Taking the next step in a relationship and planning for children is a natural decision that most couples have to deal with. When facing this crossroad, a key question they need to ask themselves is: Are we ready? This common question encompasses much more than being emotionally, mentally or even relationship-ready; it also entails being financially prepared. These days, the cost of raising a child can be alarming at first glance. At the latest estimate, it was set at £75,436, according to the Child Poverty Action Group. If you’re in the early stages of trying for a baby, or even new parents to be, making sure that your finances are in order should be at the top of your to-do list.
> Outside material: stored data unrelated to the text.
/-- Under the latched filter type the scanline fills, from its first byte on. -/
theorem filling_latchFilter {s : State} {m : Mode} {f : FilterType} (h : s.Inv) (hst : s.st = .run)
    (hm : s.mode? = some m) (hp : s.pend = false) :
    (s.latchFilter (codeOf f)).Filling m f (s.priorBytes (m.rowBytes s.cfgWidth)) [] := by
  have r := h.runInv hst hm
  exact {
    inv := { h with
      filt_col := nofun
      idle_clean := fun hi => absurd (hst.symm.trans hi) (by decide)
      running := fun _ => ⟨m, { r with
        col_lt := Nat.zero_lt_of_lt r.col_lt
        cur_full := fun i hi => absurd hi (Nat.not_lt_zero i)
        ftype_legal := fun _ => codeOf_toNat_le f
        draining := fun hd => absurd (hp.symm.trans hd) (by decide) }⟩ }
    run := hst
    mode := hm
    pend := hp
    phase := rfl
    ftype := rfl
    above_len := by rw [List.length_map, List.length_range]; rfl
    prior := holds_priorBytes r.prior_full
    done_len := rfl
    cur := Memory.holds_nil _ }

/-- A data byte is the work of the latched filter type (42_defilter.md R203). -/
theorem exec_dataByte {s : State} {f : FilterType} (x : Byte) (hst : s.st = .run) (hrow : s.row ≠ s.cfgHeight)
    (hp : s.pend = false) (hph : s.phase = .data) (hf : s.ftype = codeOf f) :
    exec (.wrInData x 0) s = dataByte (reconOf f) x { s with inByte := x } := by
  rw [exec_inData_run _ _ hst hrow hp, State.filterCode, hph, decodeFb, hf, decodeFilter_codeOf]
  dsimp only
  rw [exec_filter, filterInstr, inDataGate_run (by exact hst) (by exact hrow) (by exact hp)]

/-- The store of a data byte (42_defilter.md R203). -/
theorem State.Filling.reconstruct_eq {s : State} {m : Mode} {f : FilterType} {above done : List Byte}
    (h : s.Filling m f above done) (x : Byte) :
    State.reconstruct { s with inByte := x } m (reconOf f) x =
      .ok (s.storeByte x (nextByte f m.fbpp above done x)) := by
  have r := h.inv.runInv h.run h.mode
  have hlt : done.length < above.length := by rw [h.done_len, h.above_len]; exact r.col_lt
  have hn := neighbours_holds (m := m) h.prior h.cur hlt (h.above_len ▸ r.capacity)
  exact reconstruct_ok.2 ⟨_, _, _, h.done_len ▸ hn, Nat.lt_of_lt_of_le r.col_lt r.capacity, rfl⟩

theorem State.Filling.storeByte_col {s : State} {m : Mode} {f : FilterType} {above done : List Byte}
    (h : s.Filling m f above done) (x v : Byte) : (s.storeByte x v).col.toNat = done.length + 1 := by
  have r := h.inv.runInv h.run h.mode
  have hcol := r.col_lt
  have hcap := r.capacity.trans h.inv.config.2
  rw [h.done_len]
  exact toNat_add_one (c := s.col) (by omega)

/-- The byte at hand is reconstructed and stored, and the last one of a scanline completes it. -/
theorem State.Filling.exec_byte {s : State} {m : Mode} {f : FilterType} {above done : List Byte}
    (h : s.Filling m f above done) (x : Byte) :
    exec (.wrInData x 0) s =
      if done.length + 1 = m.rowBytes s.cfgWidth then
        completeRow (m.rowBytes s.cfgWidth) (s.storeByte x (nextByte f m.fbpp above done x))
      else .next (s.storeByte x (nextByte f m.fbpp above done x)) := by
  have r := h.inv.runInv h.run h.mode
  rw [exec_dataByte x h.run (r.row_ne h.pend) h.pend h.phase h.ftype, dataByte]
  simp only [show State.mode? { s with inByte := x } = some m from h.mode, h.reconstruct_eq x, h.storeByte_col]
  rfl

theorem State.Filling.holds_storeByte {s : State} {m : Mode} {f : FilterType} {above done : List Byte}
    (h : s.Filling m f above done) (x v : Byte) : Memory.holds (s.storeByte x v).cur (done ++ [v]) := by
  rw [State.storeByte, ← h.done_len]
  exact Memory.holds_write_append h.cur v

/-- Inside a scanline the store of a byte goes on with the filling. -/
theorem State.Filling.store {s : State} {m : Mode} {f : FilterType} {above done : List Byte}
    (h : s.Filling m f above done) (x v : Byte) (hlt : done.length + 1 < m.rowBytes s.cfgWidth) :
    (s.storeByte x v).Filling m f above (done ++ [v]) := by
  have r := h.inv.runInv h.run h.mode
  have hcol := h.storeByte_col x v
  have hcur := h.holds_storeByte x v
  have hlen : (done ++ [v]).length = (s.storeByte x v).col.toNat := by rw [hcol]; simp
  exact {
    inv := { h.inv with
      cur_wf := Memory.wf_write _ _ _ h.inv.cur_wf
      cur_below := Memory.below_write h.inv.cur_below (Nat.lt_of_lt_of_le r.col_lt r.capacity)
      filt_col := fun hf => absurd (h.phase.symm.trans hf) (by decide)
      idle_clean := fun hi => absurd (h.run.symm.trans hi) (by decide)
      running := fun _ => ⟨m, { r with
        col_lt := by rw [hcol]; exact hlt
        cur_full := hlen ▸ hcur.full }⟩ }
    run := h.run
    mode := h.mode
    pend := h.pend
    phase := h.phase
    ftype := h.ftype
    above_len := h.above_len
    prior := h.prior
    done_len := hlen
    cur := hcur }

/-- The state in which a completed scanline `prior`, reconstructed in `cur`, starts to drain, before its first pixel
is extracted (42_defilter.md R211). -/
def State.completed (s : State) (x : Byte) (cur prior : List Host.Cell) : State :=
  { s with
    inByte := x, cur := cur, prior := prior, row := s.row + 1, phase := .filt, col := 0, pend := true, xcol := 0 }

/-- After a scanline's completion its first pixel is due. -/
theorem pixelDue_completed {s : State} {m : Mode} {cur prior : List Host.Cell} (x : Byte) (h : s.Inv)
    (hst : s.st = .run) (hm : s.mode? = some m) (hp : s.pend = false)
    (hcur : Memory.wf cur = true ∧ Memory.below cur s.config.rowBufBytes = true)
    (hprior : Memory.wf prior = true ∧ Memory.below prior s.config.rowBufBytes = true)
    (hfull : Memory.full prior (m.rowBytes s.cfgWidth)) : (s.completed x cur prior).PixelDue m := by
  have r := h.runInv hst hm
  obtain ⟨hrow, hcursor, hpixels⟩ := r.filling hp
  have hheight := (legalDim_iff _).1 r.height
  have hwidth : (0 : Word).toNat < s.cfgWidth.toNat := ((legalDim_iff _).1 r.width).1
  have hsucc : (s.row + 1).toNat = s.row.toNat + 1 := toNat_add_one (by omega)
  have hpos : 1 ≤ (s.row + 1).toNat := hsucc ▸ Nat.le_add_left 1 _
  have hpred : (s.row + 1).toNat - 1 = s.row.toNat := by omega
  refine ⟨hm, ?_, fun p k hk => ?_⟩
  · exact {
      run := hst
      row_pos := hpos
      xcol_lt := hwidth
      cursor := by
        show s.cursor.toNat = ((s.row + 1).toNat - 1) * m.rowBytes s.cfgWidth * 8 + (0 : Word).toNat * m.bitsPP
        rw [hpred, hcursor]; simp
      no_wrap := hsucc ▸ r.no_wrap h hrow
      capacity := r.capacity
      prior_full := hfull
      palLen_le := h.palLen_le
      pal_full := h.pal_full }
  · exact { h with
      cur_wf := hcur.1
      cur_below := hcur.2
      prior_wf := hprior.1
      prior_below := hprior.2
      filt_col := fun _ => rfl
      out_held := fun _ => ⟨hst, rfl⟩
      out_clear := nofun
      pend_active := fun _ => .inl hst
      idle_clean := fun hi => absurd (hst.symm.trans hi) (by decide)
      running := fun _ => ⟨m, { r with
        row_le := hsucc ▸ hrow
        col_lt := Nat.zero_lt_of_lt r.col_lt
        prior_full := hfull
        cur_full := fun i hi => absurd hi (Nat.not_lt_zero i)
        ftype_legal := nofun
        filling := nofun
        draining := fun _ => ⟨hpos, hwidth, rfl, rfl, hk, by
          show s.pixels.toNat = ((s.row + 1).toNat - 1) * s.cfgWidth.toNat + (0 : Word).toNat
          rw [hpred, hpixels]; simp⟩ }⟩ }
This means adopting a few frugal financial habits and decisions to secure both you and your child’s future.
Create A Baby Savings Pot – Even If You’re In The Early Stages
Having a baby brings any couple inexplicable joy, but also brings new costs you didn’t have to create space in your budget for before. In the first year alone, you can expect to spend £11,498 and around $500 in the first month after birth. As a result, many new parents find themselves completely unprepared for these costs and just how intense that increase can be. This highlights how getting a head start on savings can come in handy in those initial months as you adjust to your new norm. It is likely that mums will be on maternity leave (and possibly the dads for some time). Even though maternity leave is paid, you do get a reduced rate. Statutory Maternity Pay is set at 90 per cent of weekly earnings for up to 39 weeks.
Reduced income and increased costs can create a recipe for the financial shortfall and reliance on consumer credit. Start with including a preset savings amount from both you and your partner in the monthly budget. You can create a savings pot to which you both contribute each month. As a bonus point, if you do decide to postpone trying for a baby or find that your finances are coping well post-baby, these savings can always be repurposed in other ways, like for a deposit for the perfect family home or buying a family-friendly car.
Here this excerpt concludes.